Nicholson Barracks were named after Field Marshal William Gustavus Nicholson, 1st Baron Nicholson, and were located on a main road into Mönchengladbach, just off the A52 Autobahn. They formed part of the larger Rheindahlen BOAR complex, with the barracks located about 15 kilometres north-east of JHQ. The complex is large, with 24 buildings, including living quarters and military garages.
The 3 Army Field Survey Depot of the British Army moved into Nicholson Barracks in 1955, having originally been based at Richmond Barracks in Bielefeld. Their task was to produce maps and overprints of enemy defence, as well as engage in various intelligence gathering activities. The division were well connected and subordinate to Joint Headquarters, which was located in the southwest of the same town, Mönchengladbach.
The British army left the barracks in 1995, handing the property back to the German authorities. Following the British departure, the Heeresunterstützungskommando – an army support command of the German military – moved to the vacant Nicholson Barracks. The barracks were at this point renamed, from Nicholson Barracks to the Niederrhein-kaserne.
The Heeresunterstützungskommando remained at the Niederrhein-kaserne until the year 2000, at which point they relocated to a barracks in Koblenz. Since then, the barracks have remain empty, and have succumbed to graffiti and metal theft.
In 2004, a property developer bought the old barracks, with plans to convert the buildings into casinos and sex shops – out of town debauchery, just off the A52 Autobahn. The plans were rejected, and the buildings remained empty, falling into an even greater state of disrepair.

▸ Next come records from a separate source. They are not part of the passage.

-- ==== Sys2Proof/Laws/Words.lean ====
section
/-! SUPPORT. The fields of a command word, and the decoder and encoder on each. -/

namespace Sys2Proof

@[simp] theorem maxBits_eq : Config.maxBits = 40 := rfl
@[simp] theorem threshold_eq : Config.threshold = 850 := rfl
@[simp] theorem codeW_eq : Config.codeW = 40 := rfl
@[simp] theorem lenW_eq : Config.lenW = 6 := rfl
@[simp] theorem hexDigits_eq : Config.hexDigits = 10 := rfl
@[simp] theorem hexChars_eq : Config.hexChars = 12 := rfl
@[simp] theorem standard_durW : Config.standard.durW = 32 := rfl
@[simp] theorem valid_iff (c : Config) : c.valid = true ↔ 10 ≤ c.durW := decide_eq_true_iff

/-- R52: a command is well-formed when its duration fits the port. -/
@[simp] theorem wf_iff (w : Nat) (i : Instr) : i.wf w = true ↔ i.dur < 2 ^ w := decide_eq_true_iff

/-- R53: the selection rule of a row. -/
@[simp] theorem selects_iff (row : OpcodeRow) (cw : Nat) : row.selects cw = true ↔ cw &&& row.bitsMask = row.bitsMatch :=
  decide_eq_true_iff

/-- R51: the field `op` of an assembled word. -/
theorem opField_commandWord (w : Nat) (op : Opcode) (d : Nat) (h : d < 2 ^ w) : opField w (commandWord w op d) = op := by
  have hd : (op.toNat * 2 ^ w + d) / 2 ^ w = op.toNat := by
    rw [Nat.add_comm, Nat.add_mul_div_right _ _ (Nat.two_pow_pos w), Nat.div_eq_of_lt h, Nat.zero_add]
  simp [opField, commandWord, Nat.shiftRight_eq_div_pow, hd]

/-- R51: the field `dur` of an assembled word. -/
theorem durField_commandWord (w : Nat) (op : Opcode) (d : Nat) (h : d < 2 ^ w) : durField w (commandWord w op d) = d := by
  simp [durField, commandWord, Nat.mod_eq_of_lt h]

/-- R50: an assembled word fits `DUR_W + 2` bits. -/
theorem commandWord_lt (w : Nat) (op : Opcode) (d : Nat) (h : d < 2 ^ w) : commandWord w op d < 2 ^ (w + 2) := by
  have hop : op.toNat < 4 := op.isLt
  have : (op.toNat + 1) * 2 ^ w ≤ 4 * 2 ^ w := Nat.mul_le_mul_right _ hop
  rw [Nat.add_mul] at this
  simp only [commandWord, Nat.pow_add]
  omega

/-- R52: the field `dur` fits the port. -/
theorem durField_lt (w cw : Nat) : durField w cw < 2 ^ w := Nat.mod_lt _ (Nat.two_pow_pos w)

/-- R50: a command word is its two fields. -/
theorem commandWord_fields (w cw : Nat) (h : cw < 2 ^ (w + 2)) : commandWord w (opField w cw) (durField w cw) = cw := by
  have hq : cw / 2 ^ w < 4 := by
    rw [Nat.div_lt_iff_lt_mul (Nat.two_pow_pos w)]
    rw [Nat.pow_add] at h
    omega
  have : (opField w cw).toNat = cw / 2 ^ w := by
    simp [opField, Nat.shiftRight_eq_div_pow, Nat.mod_eq_of_lt hq]
  rw [commandWord, this, durField]
  exact Nat.div_add_mod' cw (2 ^ w)

/-- The decoder and the encoder name a command's opcode alike. -/
@[simp] theorem commandOf_opcode (i : Instr) : commandOf i.opcode i.dur = i := by
  cases i <;> simp [commandOf, Instr.opcode, Instr.dur]

@[simp] theorem opcode_commandOf (op : Opcode) (d : Nat) : (commandOf op d).opcode = op := by
  have hop : op = 0#2 ∨ op = 1#2 ∨ op = 2#2 ∨ op = 3#2 := by revert op; decide
  rcases hop with rfl | rfl | rfl | rfl <;> rfl

@[simp] theorem dur_commandOf (op : Opcode) (d : Nat) : (commandOf op d).dur = d := by
  unfold commandOf; split_ifs <;> rfl

/-- What the decoder answers, whole. -/
theorem decode_eq_ok_iff (w cw : Nat) (i : Instr) :
    decode w cw = .ok i ↔ cw < 2 ^ (w + 2) ∧ commandOf (opField w cw) (durField w cw) = i := by
  unfold decode; split <;> simp_all

/-- The decoder rejects exactly the numbers that are no command words. -/
theorem decode_eq_error_iff (w cw : Nat) (e : CodeError) :
    decode w cw = .error e ↔ 2 ^ (w + 2) ≤ cw ∧ e = .wordTooWide := by
  unfold decode; split <;> simp_all [eq_comm]

/-- R53: the decoder on the word of an opcode and a duration. -/
theorem decode_commandWord (w : Nat) (op : Opcode) (d : Nat) (h : d < 2 ^ w) :
    decode w (commandWord w op d) = .ok (commandOf op d) := by
  rw [decode_eq_ok_iff]
  exact ⟨commandWord_lt w op d h, by rw [opField_commandWord w op d h, durField_commandWord w op d h]⟩

/-- R50: the encoder on a command that fits. -/
theorem encode_of_fits (w : Nat) (i : Instr) (h : i.dur < 2 ^ w) : encode w i = .ok (commandWord w i.opcode i.dur) :=
  if_pos ((wf_iff w i).2 h)

/-- R57, R114: the encoder on one that does not. -/
theorem encode_of_too_wide (w : Nat) (i : Instr) (h : 2 ^ w ≤ i.dur) : encode w i = .error .durationTooWide :=
  if_neg (by rw [wf_iff]; omega)

end Sys2Proof
end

More recently, there have been reports that a nearby company which rears and trains police dogs are interested in using the site as a training ground for the dogs. But there are no other prospective buyers, and the long-term future of the barracks remains uncertain. So, as of 2016, the barracks are still abandoned. A few of the buildings have suffered from irreversible decay, with, for example, collapsed roofs. They will probably have to be demolished. But many of the remaining buildings – despite being covered in graffiti – are salvageable, should there be desire to do so.